Subscription-based DAW Soundtrap, acquired by Spotify a few years ago, also stores a single project on the cloud which all your collaborators can work on together seamlessly.
 
 
If you are an instrumentalist wishing to maintain full compatibility between the desktop sequencer in your producer’s studio and the sequencer you record into at home, Apple’s Garageband for iOS and Steinberg’s Cubasis may be for you. Both are affordable options you can use to start projects on your mobile device which can be effortlessly imported into desktop sequencers Logic Pro and Cubase respectively once you return to your producer’s studio. If you are an electronic musician and wish to work on projects with other artists remotely using a Digital Audio Workstation, Splice has designed a cloud to help you synchronise projects between you and your collaborators for $7.99 a month.

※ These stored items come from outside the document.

/-- The outstanding offer at a start event, and when its expiry is taken by itself: the timer counts down, the same
FLIP-OFFER is handed over again while retries are left, and after them the offer ends UNANSWERED. Three clauses are the
model's choice: that a repeated offer still stands in its slot after SUPERFRAME START, whose segment is drawn ahead of
the timers (log 2), the shares, with OFFER TIMER EXPIRY as a command of its own (log 3), and that a timer at 0 runs out
like one at 1 (log 22). -/
def Obligations.OfferTimerRepeatsThenEnds : Prop :=
  ∀ s o t, s.se.flip.offer = some o →
    ((exec .superframeStart s = .next t ∧ Share.offer ∉ s.shares) ∨
      (exec .offerTimerExpiry s = .next t ∧ o.timer ≤ 1 ∧ Share.offer ∉ s.shares)) →
    (1 < o.timer → t.se.flip.offer = some { o with timer := o.timer - 1 }) ∧
    (o.timer ≤ 1 → 0 < o.retries →
      t.se.flip.offer = some { o with retries := o.retries - 1, timer := s.params.responseTime } ∧
      t.ohl.tx.flipOffer = some ⟨o.toggle, o.digest, o.epoch, s.params.stationId⟩ ∧
      t.se.flip.lastOutcome = s.se.flip.lastOutcome) ∧
    (o.timer ≤ 1 → o.retries = 0 →
      t.se.flip.offer = none ∧ t.pst.status = .verified ∧ t.se.flip.lastOutcome = some .unanswered ∧
      t.flagSet .flipFailed = true)

/-- BEACON TIMER EXPIRY restarts the timer and leaves a BEACON in its slot; OFFER TIMER EXPIRY repeats the offer or ends
it. Either changes nothing when its timer does not run out at the start event that is arriving, or has taken its
share of it. The shares, and that an offer timer at 0 runs out like one at 1, are the model's choice (logs 3 and 22). -/
def Obligations.BeaconAndOfferTimersExpire : Prop :=
  ∀ s, exec .beaconTimerExpiry s = .next
      (if s.params.beaconPeriod ≤ s.ohl.beacon + 1 ∧ Share.beacon ∉ s.shares then
        { s with
          ohl := { s.ohl with beacon := 0, tx := { s.ohl.tx with beacon := true } }
          shares := .beacon :: s.shares }
      else s) ∧
    exec .offerTimerExpiry s = .next (match s.se.flip.offer with
    | none => s
    | some o =>
      if 1 < o.timer ∨ Share.offer ∈ s.shares then s
      else if 0 < o.retries then
        { s with
          se := { s.se with flip := { s.se.flip with
            offer := some { o with retries := o.retries - 1, timer := s.params.responseTime } } }
          ohl := { s.ohl with tx := { s.ohl.tx with
            flipOffer := some ⟨o.toggle, o.digest, o.epoch, s.params.stationId⟩ } }
          shares := .offer :: s.shares }
      else
        { s with
          se := { s.se with flip := { s.se.flip with offer := none, lastOutcome := some .unanswered } }
          pst := { s.pst with status := .verified }
          mgp := { s.mgp with flags := s.mgp.flags ||| BitVec.twoPow 12 4 }
          shares := .offer :: s.shares })

/-- SECOND LATCH: the record being built, with the plan word of the superframe about to start, joins the ring as its
newest, RECORD-READY is raised and the next record begins with the next sequence number. When the
second does not end, nothing changes (log 3). -/
def Obligations.SecondLatchJoinsRing : Prop :=
  (∀ s, s.prc.second + 1 < s.params.secondLength ∨ Share.second ∈ s.shares → exec .secondLatch s = .next s) ∧
  ∀ s, s.params.secondLength ≤ s.prc.second + 1 → Share.second ∉ s.shares →
    ∃ t r, exec .secondLatch s = .next t ∧ t.prc.ring = (r :: s.prc.ring).take 64 ∧
      r = { s.prc.building with lanes := r.lanes } ∧
      (∀ l, r.lanes.get l = (s.prc.building.lanes.get l).withPlan (s.mdp.history.next.lane l)) ∧
      t.prc.building.sequence = s.prc.building.sequence + 1 ∧ t.prc.building.lockLost = false ∧
      t.prc.building.peerSilent = s.se.peerSilent ∧ t.prc.building.flipCompleted = false ∧
      (∀ l, t.prc.building.lanes.get l =
        { worstGrade := (s.grader l).grade, bestGrade := (s.grader l).grade, correctedTotal := 0
          uncorrectedTotal := 0, unlocked := 0, lowestIn := (s.mdp.history.next.lane l).inProfile
          lowestOut := (s.mdp.history.next.lane l).outProfile, endIn := (s.mdp.history.next.lane l).inProfile
          enabledAtEnd := (s.mdp.history.next.lane l).enabled, switches := 0, fastDrops := 0
          worstFarMargin := none }) ∧
      t.prc.second = 0 ∧ t.mgp.flags = s.mgp.flags ||| BitVec.twoPow 12 10 ∧ t.shares = .second :: s.shares ∧
      t.prc.counters = s.prc.counters ∧ t.prc.histogram = s.prc.histogram ∧ t.mdp = s.mdp ∧ t.qg = s.qg ∧
      t.pst = s.pst ∧ t.se = s.se ∧ t.ohl = s.ohl ∧ t.sws = s.sws ∧ t.cal = s.cal ∧ t.trp = s.trp ∧
      t.mgp.params = s.mgp.params ∧ t.modemOut = s.modemOut ∧ t.pending = s.pending

/-! ## Quality reports -/

/-- QUALITY REPORT, in the order of its classification: a malformed report, a disabled lane, a future, a stale and a
duplicate report have no effect but their count, and an accepted one is marked as taken and reaches the grader. -/
def Obligations.ReportsAreClassified : Prop :=
  ∀ s r, ∃ t, exec (.qualityReport r) s = .next t ∧
    t.sfn = s.sfn ∧ t.mdp.history = s.mdp.history ∧ t.mdp.enabled = s.mdp.enabled ∧
    (if (r.locked = true ∧ r.tag = none) ∨ s.enabled r.lane = false then t = s
     else if r.sfn = s.sfn ∨ liesAhead s.sfn r.sfn = true then t = bump (.mdp .future) s
     else if distance r.sfn s.sfn ≠ 1 ∧ distance r.sfn s.sfn ≠ 2 then t = bump (.mdp .stale) s
     else
      let age : ReportAge := if distance r.sfn s.sfn = 1 then .oneAgo else .twoAgo
      if ((s.mdp.history.at age).lane r.lane).enabled = false then t = s
      else if ((s.mdp.taken.get r.lane).get r.branch).at age = true then t = bump (.mdp .duplicate) s
      else
        (t.mdp.taken.get r.lane).get r.branch = ((s.mdp.taken.get r.lane).get r.branch).marked age ∧
        ((t.grader r.lane).branches.get r.branch).latestLock = r.locked ∧
        (∀ l b, l ≠ r.lane ∨ b ≠ r.branch → (t.mdp.taken.get l).get b = (s.mdp.taken.get l).get b) ∧
        (∀ l, l ≠ r.lane → t.grader l = s.grader l ∧ t.inCtx l = s.inCtx l) ∧
        t.se.outCtx = s.se.outCtx ∧ t.pst = s.pst ∧ t.ohl.lock = s.ohl.lock ∧ t.ohl.deframer = s.ohl.deframer ∧
        t.ohl.silence = s.ohl.silence ∧ t.mgp.params = s.mgp.params ∧ t.mgp.laneParams = s.mgp.laneParams ∧
        t.mgp.response = s.mgp.response ∧ t.prc.ring = s.prc.ring ∧ t.prc.histogram = s.prc.histogram ∧
        t.modemOut = s.modemOut ∧ t.shares = s.shares ∧ t.pending = s.pending)

/-- An unlocked report of the branch that its superframe's plan word selected: the grade falls to 0, the window
restarts, in AUTO the selection moves to the other branch when that one is locked, the seconds record takes the grade,
an unlocked superframe and a fast drop, and the lane's In context, its tag run broken, takes an urgent grade update. That
the update clears the up-hold counter also when no rule of R76 applies is the model's reading, by R78 (log 23). -/
def Obligations.LockLossTakesGradeToZero : Prop :=
  ∀ s r age, classify s r = .accepted age → r.locked = false →
    r.branch = ((s.mdp.history.at age).lane r.lane).branch →
    ∃ t, exec (.qualityReport r) s = .next t ∧
      (t.grader r.lane).grade = 0 ∧ (t.grader r.lane).worst = 0 ∧ (t.grader r.lane).selectedLock = false ∧
      (let b := (t.grader r.lane).branches.get r.branch
       let b0 := (s.grader r.lane).branches.get r.branch
       b.count = 0 ∧ b.sum = 0 ∧ b.uncorrected = 0 ∧ b.latestLock = false ∧ b.lastMetric = b0.lastMetric) ∧
      (s.counter (.se r.lane .fastDrops) < 65535 →
        t.counter (.se r.lane .fastDrops) = s.counter (.se r.lane .fastDrops) + 1) ∧
      (let x := s.prc.building.lanes.get r.lane
       let y := t.prc.building.lanes.get r.lane
       y = { x with worstGrade := 0, unlocked := y.unlocked, fastDrops := min 65535 (x.fastDrops + 1) } ∧
       (x.unlocked < 4000 → y.unlocked = x.unlocked + 1) ∧
       t.prc.building = { s.prc.building with lanes := s.prc.building.lanes.set r.lane y }) ∧
      ((s.laneParams r.lane).branchMode = .auto →
        (if (s.grader r.lane).selected = r.branch ∧
            ((s.grader r.lane).branches.get (otherBranch r.branch)).latestLock = true then
          (t.grader r.lane).selected = otherBranch r.branch ∧
            (t.grader r.lane).hold = (s.laneParams r.lane).branchHold
        else (t.grader r.lane).selected = (s.grader r.lane).selected ∧
          (t.grader r.lane).hold = (s.grader r.lane).hold)) ∧
      (let v := setIn r.lane { s.inCtx r.lane with tagRun := none } s
       TakesUpdate r.lane .lockLoss v t) ∧
      t.inCtx (otherLane r.lane) = s.inCtx (otherLane r.lane) ∧ (∀ d l, t.liveProfile d l = s.liveProfile d l) ∧
      t.sws = s.sws ∧ t.cal = s.cal ∧ t.trp = s.trp ∧ t.pst = s.pst ∧ t.se.outCtx = s.se.outCtx ∧
      t.se.flip = s.se.flip

/-- A locked report of the selected branch whose MSE code passes the threshold of the grade by more than the margin
takes the grade at once to that of its own code, which is lower, and restarts the window; the seconds record takes the
grade, the report's counts and a fast drop; behind the tag follow, the lane's In context takes an urgent grade update.
That the update clears the up-hold counter also when no rule of R76 applies is the model's reading, by R78 (log 23). -/
def Obligations.FastDropTakesInstantGrade : Prop :=
  ∀ s r age threshold, classify s r = .accepted age → r.locked = true →
    r.branch = ((s.mdp.history.at age).lane r.lane).branch →
    thresholdAt (s.laneParams r.lane).thresholds (s.grader r.lane).grade = some threshold →
    threshold + (s.laneParams r.lane).fastDropMargin < r.mse.toNat →
    (s.laneParams r.lane).InRange →
    ∃ t, exec (.qualityReport r) s = .next t ∧
      (t.grader r.lane).grade = (s.laneParams r.lane).thresholds.toList.countP (fun x => decide (r.mse.toNat ≤ x)) ∧
      (t.grader r.lane).grade < (s.grader r.lane).grade ∧
      (t.grader r.lane).worst = min (s.grader r.lane).worst (t.grader r.lane).grade ∧
      (t.grader r.lane).selectedLock = true ∧
      (let b := (t.grader r.lane).branches.get r.branch
       b.count = 0 ∧ b.sum = 0 ∧ b.uncorrected = 0 ∧ b.latestLock = true ∧
       b.lastMetric = ((s.grader r.lane).branches.get r.branch).lastMetric) ∧
      (s.counter (.se r.lane .fastDrops) < 65535 →
        t.counter (.se r.lane .fastDrops) = s.counter (.se r.lane .fastDrops) + 1) ∧
      (let x := s.prc.building.lanes.get r.lane
       let y := { x with
          worstGrade := min x.worstGrade (t.grader r.lane).grade, bestGrade := max x.bestGrade (t.grader r.lane).grade
          correctedTotal := min 4294967295 (x.correctedTotal + r.corrected.toNat)
          uncorrectedTotal := min 65535 (x.uncorrectedTotal + r.uncorrected.toNat)
          fastDrops := min 65535 (x.fastDrops + 1) }
       t.prc.building = { s.prc.building with lanes := s.prc.building.lanes.set r.lane y }) ∧
      (let v := tagInput r.lane r.tag ((s.mdp.history.at age).lane r.lane).inProfile s
       TakesUpdate r.lane .fastDrop v t) ∧
      t.inCtx (otherLane r.lane) = s.inCtx (otherLane r.lane) ∧ t.pst = s.pst ∧
      t.se.outCtx = s.se.outCtx ∧ t.se.flip = s.se.flip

For those of you wanting to record live into one of your friend’s projects, we think that ConnectionOpen will be a true lifesaver. It runs as a plugin that records the audio input from your video call with a musical collaborator directly into a sequencer using high quality audio and low latency. You can either subscribe to use the plugin on a monthly basis or pay once to use it for 24 hours.
 
 
We hope that this overview, while not exhaustive, opens up your online palette. We’ll be back with more as we see it emerge.